(Provided information Opens)
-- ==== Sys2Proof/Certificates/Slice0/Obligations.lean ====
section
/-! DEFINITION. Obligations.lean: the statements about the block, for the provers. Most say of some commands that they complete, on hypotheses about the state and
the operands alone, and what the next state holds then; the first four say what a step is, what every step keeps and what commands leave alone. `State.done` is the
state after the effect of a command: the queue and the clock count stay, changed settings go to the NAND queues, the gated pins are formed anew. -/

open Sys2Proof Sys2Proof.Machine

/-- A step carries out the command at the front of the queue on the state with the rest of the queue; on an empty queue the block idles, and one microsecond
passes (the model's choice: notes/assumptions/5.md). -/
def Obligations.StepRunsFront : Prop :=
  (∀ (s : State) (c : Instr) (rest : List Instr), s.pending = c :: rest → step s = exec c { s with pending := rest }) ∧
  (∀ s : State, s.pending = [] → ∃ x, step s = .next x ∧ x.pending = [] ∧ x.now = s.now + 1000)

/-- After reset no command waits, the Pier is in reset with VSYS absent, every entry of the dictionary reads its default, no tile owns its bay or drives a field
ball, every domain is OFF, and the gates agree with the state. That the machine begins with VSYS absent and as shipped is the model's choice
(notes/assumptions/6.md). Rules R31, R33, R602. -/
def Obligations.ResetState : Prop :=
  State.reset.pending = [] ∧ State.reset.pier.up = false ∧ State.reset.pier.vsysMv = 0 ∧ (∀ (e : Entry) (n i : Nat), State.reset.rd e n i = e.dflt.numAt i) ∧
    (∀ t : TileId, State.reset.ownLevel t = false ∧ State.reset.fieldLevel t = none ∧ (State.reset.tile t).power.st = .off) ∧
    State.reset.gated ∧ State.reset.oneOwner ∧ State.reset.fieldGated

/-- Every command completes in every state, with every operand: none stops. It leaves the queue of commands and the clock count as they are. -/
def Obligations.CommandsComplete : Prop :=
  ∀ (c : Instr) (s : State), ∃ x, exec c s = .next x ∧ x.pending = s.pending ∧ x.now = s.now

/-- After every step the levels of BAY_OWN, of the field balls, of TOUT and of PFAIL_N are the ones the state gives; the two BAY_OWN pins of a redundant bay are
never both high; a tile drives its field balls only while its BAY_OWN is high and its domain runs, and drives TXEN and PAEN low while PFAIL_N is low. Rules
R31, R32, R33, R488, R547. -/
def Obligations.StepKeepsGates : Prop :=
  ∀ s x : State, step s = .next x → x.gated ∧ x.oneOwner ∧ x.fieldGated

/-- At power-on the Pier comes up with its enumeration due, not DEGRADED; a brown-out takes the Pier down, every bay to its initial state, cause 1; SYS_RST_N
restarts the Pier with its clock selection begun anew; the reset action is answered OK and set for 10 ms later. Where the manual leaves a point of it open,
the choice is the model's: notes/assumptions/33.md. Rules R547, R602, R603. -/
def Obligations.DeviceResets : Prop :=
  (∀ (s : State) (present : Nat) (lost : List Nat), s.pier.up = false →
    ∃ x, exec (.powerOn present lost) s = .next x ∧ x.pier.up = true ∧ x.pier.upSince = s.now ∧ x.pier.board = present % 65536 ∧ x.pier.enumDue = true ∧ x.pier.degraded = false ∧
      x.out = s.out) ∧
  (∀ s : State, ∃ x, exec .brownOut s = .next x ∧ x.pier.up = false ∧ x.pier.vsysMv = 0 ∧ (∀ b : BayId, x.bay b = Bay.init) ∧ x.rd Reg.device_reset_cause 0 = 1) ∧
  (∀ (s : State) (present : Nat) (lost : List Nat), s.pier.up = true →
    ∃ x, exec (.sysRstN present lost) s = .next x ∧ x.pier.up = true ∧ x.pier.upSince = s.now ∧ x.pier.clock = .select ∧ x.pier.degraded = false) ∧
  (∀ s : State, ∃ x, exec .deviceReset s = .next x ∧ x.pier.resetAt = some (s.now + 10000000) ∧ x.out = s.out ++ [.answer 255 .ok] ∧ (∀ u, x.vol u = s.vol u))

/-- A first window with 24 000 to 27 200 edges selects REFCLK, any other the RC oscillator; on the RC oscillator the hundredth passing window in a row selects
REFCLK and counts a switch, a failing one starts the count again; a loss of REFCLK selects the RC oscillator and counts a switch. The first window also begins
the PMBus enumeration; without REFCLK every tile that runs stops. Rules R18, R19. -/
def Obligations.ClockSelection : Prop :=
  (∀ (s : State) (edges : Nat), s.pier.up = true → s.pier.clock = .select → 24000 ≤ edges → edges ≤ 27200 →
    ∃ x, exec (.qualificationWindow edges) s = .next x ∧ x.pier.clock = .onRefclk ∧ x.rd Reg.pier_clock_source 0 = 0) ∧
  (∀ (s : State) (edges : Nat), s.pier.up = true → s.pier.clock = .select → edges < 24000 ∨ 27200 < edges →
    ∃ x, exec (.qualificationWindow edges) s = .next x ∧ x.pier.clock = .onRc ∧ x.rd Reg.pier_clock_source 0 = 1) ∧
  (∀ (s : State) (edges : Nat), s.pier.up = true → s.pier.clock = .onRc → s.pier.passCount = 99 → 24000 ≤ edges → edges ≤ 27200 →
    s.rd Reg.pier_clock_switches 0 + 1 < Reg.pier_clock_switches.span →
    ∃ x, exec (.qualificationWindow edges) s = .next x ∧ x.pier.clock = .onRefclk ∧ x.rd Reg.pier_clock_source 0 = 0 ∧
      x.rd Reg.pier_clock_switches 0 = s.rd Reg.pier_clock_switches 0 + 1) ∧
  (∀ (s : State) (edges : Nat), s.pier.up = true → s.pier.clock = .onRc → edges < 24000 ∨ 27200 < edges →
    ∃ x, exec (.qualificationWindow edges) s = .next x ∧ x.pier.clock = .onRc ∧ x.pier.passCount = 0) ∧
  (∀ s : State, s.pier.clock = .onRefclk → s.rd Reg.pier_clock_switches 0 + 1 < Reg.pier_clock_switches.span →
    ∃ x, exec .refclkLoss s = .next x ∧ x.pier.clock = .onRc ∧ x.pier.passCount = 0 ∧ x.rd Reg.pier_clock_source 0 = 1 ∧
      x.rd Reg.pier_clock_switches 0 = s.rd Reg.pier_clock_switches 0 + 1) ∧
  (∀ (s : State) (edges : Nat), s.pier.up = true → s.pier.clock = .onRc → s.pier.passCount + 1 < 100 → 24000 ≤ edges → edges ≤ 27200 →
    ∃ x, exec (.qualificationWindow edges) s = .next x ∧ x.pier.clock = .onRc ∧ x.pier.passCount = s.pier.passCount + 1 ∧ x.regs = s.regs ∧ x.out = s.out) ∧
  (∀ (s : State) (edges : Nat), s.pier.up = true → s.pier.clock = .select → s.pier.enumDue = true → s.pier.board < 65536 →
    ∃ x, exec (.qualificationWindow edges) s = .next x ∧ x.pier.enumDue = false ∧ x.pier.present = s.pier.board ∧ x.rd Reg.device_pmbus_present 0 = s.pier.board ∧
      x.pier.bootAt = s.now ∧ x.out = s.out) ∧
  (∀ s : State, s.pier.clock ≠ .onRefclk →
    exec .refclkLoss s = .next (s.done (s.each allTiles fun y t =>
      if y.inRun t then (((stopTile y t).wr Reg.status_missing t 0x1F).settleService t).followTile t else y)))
(Provided information Closes)
**Brief**
All that is wanted is a faithful reproduction of the line above with "x.pier.passCount = 0) ∧", the line with "exec .refclkLoss s = .next (s.done", and every line in between.

**Result for this exercise**
    ∃ x, exec (.qualificationWindow edges) s = .next x ∧ x.pier.clock = .onRc ∧ x.pier.passCount = 0) ∧
  (∀ s : State, s.pier.clock = .onRefclk → s.rd Reg.pier_clock_switches 0 + 1 < Reg.pier_clock_switches.span →
    ∃ x, exec .refclkLoss s = .next x ∧ x.pier.clock = .onRc ∧ x.pier.passCount = 0 ∧ x.rd Reg.pier_clock_source 0 = 1 ∧
      x.rd Reg.pier_clock_switches 0 = s.rd Reg.pier_clock_switches 0 + 1) ∧
  (∀ (s : State) (edges : Nat), s.pier.up = true → s.pier.clock = .onRc → s.pier.passCount + 1 < 100 → 24000 ≤ edges → edges ≤ 27200 →
    ∃ x, exec (.qualificationWindow edges) s = .next x ∧ x.pier.clock = .onRc ∧ x.pier.passCount = s.pier.passCount + 1 ∧ x.regs = s.regs ∧ x.out = s.out) ∧
  (∀ (s : State) (edges : Nat), s.pier.up = true → s.pier.clock = .select → s.pier.enumDue = true → s.pier.board < 65536 →
    ∃ x, exec (.qualificationWindow edges) s = .next x ∧ x.pier.enumDue = false ∧ x.pier.present = s.pier.board ∧ x.rd Reg.device_pmbus_present 0 = s.pier.board ∧
      x.pier.bootAt = s.now ∧ x.out = s.out) ∧
  (∀ s : State, s.pier.clock ≠ .onRefclk →
    exec .refclkLoss s = .next (s.done (s.each allTiles fun y t =>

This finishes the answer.